Chaque automne s’amorce un incroyable périple. Le vif vent du nord indique à des dizaines de millions de monarques qu’il est temps de quitter leurs aires d’alimentation du sud de l’Ontario et du Québec et du nord–est des États–Unis. Suivant le soleil, les délicats insectes descendent l’Amérique du Nord. Et ils convergent jusqu’à franchir la Texas Hill Country et la sierra Madre orientale du Mexique pour hiverner dans les luxuriantes forêts d’oyamels de ce pays. Mus par des ailes aux écailles aussi minces que du papier–filtre et plus douces que la soie, ils parcourent près de 5000 km, l’une des plus longues migrations d’insectes qui soit. Avec une carte sensorielle pour seule guide, ils débarquent à un endroit où ils ne sont jamais allés et où ils ne reviendront jamais.
Cet endroit, c’est la réserve de biosphère du papillon monarque, au centre du Mexique, qui fait 563 km² dans les États de Michoacán et de Mexico. Ici, les oyamels créent un microclimat qui protège les monarques (monarcas, en espagnol), la canopée agissant telle une couverture qui empêche les trop importantes fluctuations de température. Une bonne partie de la réserve, aire protégée depuis 1986 et inscrite au patrimoine mondial de l’Unesco en 2008, est fermée au public par souci de conservation. Mais six sanctuaires, trois par État, donnent aux amateurs de monarques une vitrine où admirer ce merveilleux périple.

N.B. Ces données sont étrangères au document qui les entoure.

-- ==== Sys2Proof/Tests/Slice0.lean ====
section
/-! SUPPORT. The model's own tests: the encodings written out from 30_encoding, the vectors of 95_test_vectors (each theorem
names its rows), and for each statement with hypotheses a state that meets them. -/

namespace Sys2Proof.Tests

open Sys2Proof.Machine Sys2Proof.Claims

/-! ### Small states -/

/-- What `f` sees of the next state, if there is one. -/
def view {α : Type} (r : Result) (f : State → α) : Option α :=
  match r with
  | .next t => some (f t)
  | .fault _ => none
  | .refused _ => none

/-- The fault, if the outcome is one. -/
def faultOf (r : Result) : Option Fault :=
  match r with
  | .next _ => none
  | .fault f => some f
  | .refused _ => none

/-- "Hello" (95_test_vectors L2). -/
def hello : List Byte := [0x48#8, 0x65#8, 0x6C#8, 0x6C#8, 0x6F#8]

/-- S0 with STARTED = 1 and these bytes in the receive stream (L2.2). -/
def stream (bytes : List Byte) : State := { State.reset with started := true, rxs := bytes }

/-- S0 with this MASK_EN, MASK_KEY and PIN; MASK_FRESH = MASK_EN (L2.3). -/
def staged (m : Bool) (k : Word) (payload : List Byte) : State :=
  { State.reset with maskEn := m, maskKey := k, maskFresh := m, pin := Memory.writeBytes [] 0 payload }

/-- S0 with a queued frame "Hello" (L2.3 row E1), STARTED as given, and the transport's next answer. -/
def queued (st : Bool) (answers : List TxAnswer) : State :=
  { State.reset with
    started := st, txBusy := true, txLen := 7#17, txAnswers := answers
    txbuf := Memory.writeBytes [] 0 ([0x81#8, 0x05#8] ++ hello) }

/-- S0 with one input pending. -/
def given (e : Event) : State := { State.reset with pending := [e] }

/-- The frame "Hello", unmasked and masked (L2.2 rows D4, D5). -/
def helloFrame : List Byte := [0x81#8, 0x05#8] ++ hello

/-- See `helloFrame`. -/
def helloMasked : List Byte :=
  [0x81#8, 0x85#8, 0x37#8, 0xFA#8, 0x21#8, 0x3D#8, 0x7F#8, 0x9F#8, 0x4D#8, 0x51#8, 0x58#8]

/-! ### Well-formedness -/

/-- Each check refuses a term (30_encoding R132: ARG is 16 bits) and admits the largest value. -/
theorem test_wellFormed_refuses :
    WellFormed (.encode .text 65536) = false ∧ WellFormed (.deriveKey 65536) = false ∧
    WellFormed (.encode .text 65535) = true ∧ WellFormed (.deriveKey 65535) = true := by decide

/-! ### Decoding, by words written out from 30_encoding R121, R123, R130, R131, R134 -/

theorem test_decode_commands :
    decodeTableWord 32 0x00000000 = some .reservedCmd0 ∧ decodeTableWord 32 0x00000001 = some .decode ∧
    decodeTableWord 32 0x00000002 = some .drain ∧ decodeTableWord 32 0x012C00B3 = some (.encode .reservedB 300) ∧
    decodeTableWord 32 0x00000004 = some .flush ∧ decodeTableWord 32 0x00000005 = some .setMaskKey ∧
    decodeTableWord 32 0x00400006 = some (.deriveKey 64) ∧ decodeTableWord 32 0x00000007 = some .clear ∧
    decodeTableWord 32 0x00000008 = some .reservedCmd8 ∧ decodeTableWord 32 0x00000009 = some .reservedCmd9 ∧
    decodeTableWord 32 0x0000000A = some .reservedCmdA ∧ decodeTableWord 32 0x0000000B = some .reservedCmdB ∧
    decodeTableWord 32 0x0000000C = some .reservedCmdC ∧ decodeTableWord 32 0x0000000D = some .reservedCmdD ∧
    decodeTableWord 32 0x0000000E = some .reservedCmdE ∧ decodeTableWord 32 0x0000000F = some .reservedCmdF := by
  decide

Le jour est levé depuis une heure et je m’éloigne en camionnette de Valle de Bravo, ville de tourisme sur les rives du lac Avándaro, à deux heures à l’ouest de Mexico. Les touristes, tant du pays que de l’étranger, affluent ici pour le parapente, les randonnées pour voir les chutes, l’architecture coloniale et l’importante partie de la population orientale de monarques nord–américains qui hivernent dans le sanctuaire Piedra Herrada, à 45 minutes à l’est. Nous cheminons dans la verdoyante forêt, au–delà de maisons nichées dans les vertes montagnes qui dominent le lac. Des plantes grimpantes à fleurs mauves et orange tombent en cascade des portails en fer ouvré. Dans la poussière de la route et le soleil matinal, tout semble briller, et les feuilles de certains arbres ont l’air d’ailes de papillon sous le bon éclairage.